The stakes are big, as in “Will the euro zone survive?” The EU is midway in one of the largest transformations in its history. It involves the transfer of a considerable amount of sovereignty to Brussels and Frankfurt, where the ECB is located. So it also requires new thinking on the part of European leaders and voters. We are all Berliners in this case.

IRAN
Every time Washington announces yet more sanctions against Iran, as it just did, it is a step toward a frightening, globally disruptive outcome of the crisis over Iran’s nuclear program. The thought that Israel may be planning a unilateral attack against Iran as early as this fall is not one’s idea of a comforting security policy. 

It is increasingly clear, at least to me, that the tail is now wagging the dog. Each time Benjamin Netanyahu or Ehud Barak, Israel’s prime minister and defense minister respectively, make noise about their impatience with the diplomatic process, the Obama administration pushes its extravagantly extensive sanctions program further. I suspect a degree of behind-the-scenes choreography between Washington and Jerusalem: “You float this scary idea and then we’ll calm you down with this new policy.”

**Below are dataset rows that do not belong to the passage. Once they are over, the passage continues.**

-- ==== Sys2Proof/Laws/Memory.lean ====
section
/-! SUPPORT. The laws of memory and of WrittenSet: read after write, membership after an addition, and that every operation keeps
the canonical form. -/

namespace Sys2Proof.Machine

/-- What a byte reads as after one byte is written. -/
theorem read_write (m : Memory) (a b : Nat) (v : Byte) :
    (m.write a v).read b = if b = a then some v else m.read b := by
  induction m with
  | nil => simp [Memory.write, Memory.read]
  | cons c rest ih =>
    obtain ⟨k, w⟩ := c
    by_cases h1 : a < k
    · simp only [Memory.write, h1, if_true, Memory.read]
    · by_cases h2 : a = k
      · subst h2; simp only [Memory.write, h1, if_false, if_true, Memory.read]; split <;> rfl
      · simp only [Memory.write, h1, h2, if_false, Memory.read, ih]
        split
        · simp_all; omega
        · rfl

/-- The canonical form from a lower start is implied by the form from a higher one. -/
theorem wfFrom_mono {m : Memory} {n k : Nat} (h : k ≤ n) (hm : Memory.wfFrom n m = true) : Memory.wfFrom k m = true := by
  cases m with
  | nil => rfl
  | cons c rest =>
    simp only [Memory.wfFrom, Bool.and_eq_true, decide_eq_true_eq] at hm ⊢
    exact ⟨⟨by omega, hm.1.2⟩, hm.2⟩

/-- Writing a 16-bit address keeps the canonical form from any start not above it. -/
theorem wfFrom_write {m : Memory} {n a : Nat} {v : Byte} (hn : n ≤ a) (ha : a < 65536)
    (hm : Memory.wfFrom n m = true) : Memory.wfFrom n (m.write a v) = true := by
  induction m generalizing n with
  | nil => simp [Memory.write, Memory.wfFrom, hn, ha]
  | cons c rest ih =>
    obtain ⟨k, w⟩ := c
    simp only [Memory.wfFrom, Bool.and_eq_true, decide_eq_true_eq] at hm
    by_cases h1 : a < k
    · simp only [Memory.write, h1, if_true, Memory.wfFrom, Bool.and_eq_true, decide_eq_true_eq]
      exact ⟨⟨hn, ha⟩, ⟨by omega, hm.1.2⟩, hm.2⟩
    · by_cases h2 : a = k
      · subst h2
        simp only [Memory.write, h1, if_false, if_true, Memory.wfFrom, Bool.and_eq_true, decide_eq_true_eq]
        exact hm
      · simp only [Memory.write, h1, h2, if_false, Memory.wfFrom, Bool.and_eq_true, decide_eq_true_eq]
        exact ⟨hm.1, ih (by omega) hm.2⟩

/-- Writing a 16-bit address keeps the canonical form of memory. -/
theorem wf_write {m : Memory} {a : Nat} {v : Byte} (ha : a < 65536) (hm : m.wf = true) : (m.write a v).wf = true :=
  wfFrom_write (Nat.zero_le a) ha hm

/-- Membership in WrittenSet after an addition. -/
theorem mem_addAddress {l : List Nat} {a b : Nat} : b ∈ addAddress l a ↔ b = a ∨ b ∈ l := by
  induction l with
  | nil => simp [addAddress]
  | cons k rest ih =>
    by_cases h1 : a < k
    · simp [addAddress, h1]
    · by_cases h2 : a = k
      · subst h2; simp [addAddress]
      · simp only [addAddress, h1, h2, if_false, List.mem_cons, ih]; tauto

/-- Adding a 16-bit address keeps the canonical form of WrittenSet from any start not above it. -/
theorem addressesWfFrom_add {l : List Nat} {n a : Nat} (hn : n ≤ a) (ha : a < 65536)
    (hl : addressesWfFrom n l = true) : addressesWfFrom n (addAddress l a) = true := by
  induction l generalizing n with
  | nil => simp [addAddress, addressesWfFrom, hn, ha]
  | cons k rest ih =>
    simp only [addressesWfFrom, Bool.and_eq_true, decide_eq_true_eq] at hl
    by_cases h1 : a < k
    · simp only [addAddress, h1, if_true, addressesWfFrom, Bool.and_eq_true, decide_eq_true_eq]
      exact ⟨⟨hn, ha⟩, ⟨by omega, hl.1.2⟩, hl.2⟩
    · by_cases h2 : a = k
      · subst h2
        simp only [addAddress, h1, if_false, if_true, addressesWfFrom, Bool.and_eq_true, decide_eq_true_eq]
        exact hl
      · simp only [addAddress, h1, h2, if_false, addressesWfFrom, Bool.and_eq_true, decide_eq_true_eq]
        exact ⟨hl.1, ih (by omega) hl.2⟩

/-- Adding a 16-bit address keeps the canonical form of WrittenSet. -/
theorem addressesWf_add {l : List Nat} {a : Nat} (ha : a < 65536) (hl : addressesWf l = true) :
    addressesWf (addAddress l a) = true :=
  addressesWfFrom_add (Nat.zero_le a) ha hl

/-- Removing addresses keeps the canonical form of WrittenSet. -/
theorem addressesWfFrom_filter {l : List Nat} {n : Nat} (p : Nat → Bool) (hl : addressesWfFrom n l = true) :
    addressesWfFrom n (l.filter p) = true := by
  induction l generalizing n with
  | nil => rfl
  | cons k rest ih =>
    simp only [addressesWfFrom, Bool.and_eq_true, decide_eq_true_eq] at hl
    by_cases hp : p k = true
    · simp only [List.filter_cons, hp, if_true, addressesWfFrom, Bool.and_eq_true, decide_eq_true_eq]
      exact ⟨hl.1, ih hl.2⟩
    · simp only [List.filter_cons, hp]
      refine ih ?_
      cases rest with
      | nil => rfl
      | cons j t =>
        simp only [addressesWfFrom, Bool.and_eq_true, decide_eq_true_eq] at hl ⊢
        exact ⟨⟨by omega, hl.2.1.2⟩, hl.2.2⟩

end Sys2Proof.Machine
end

Sanctions are hurting in Iran, let there be no question. But they are hurting children and ordinary Iranians most. More saliently, they have had no effect whatever on Tehran’s nuclear projects. Iran’s motives in part reflect its desire for deterrence—a policy we used to hold high. A productive outcome in this case would arise from the negotiating table, and Israel’s bomb would be as much at issue as Tehran’s potential to develop one.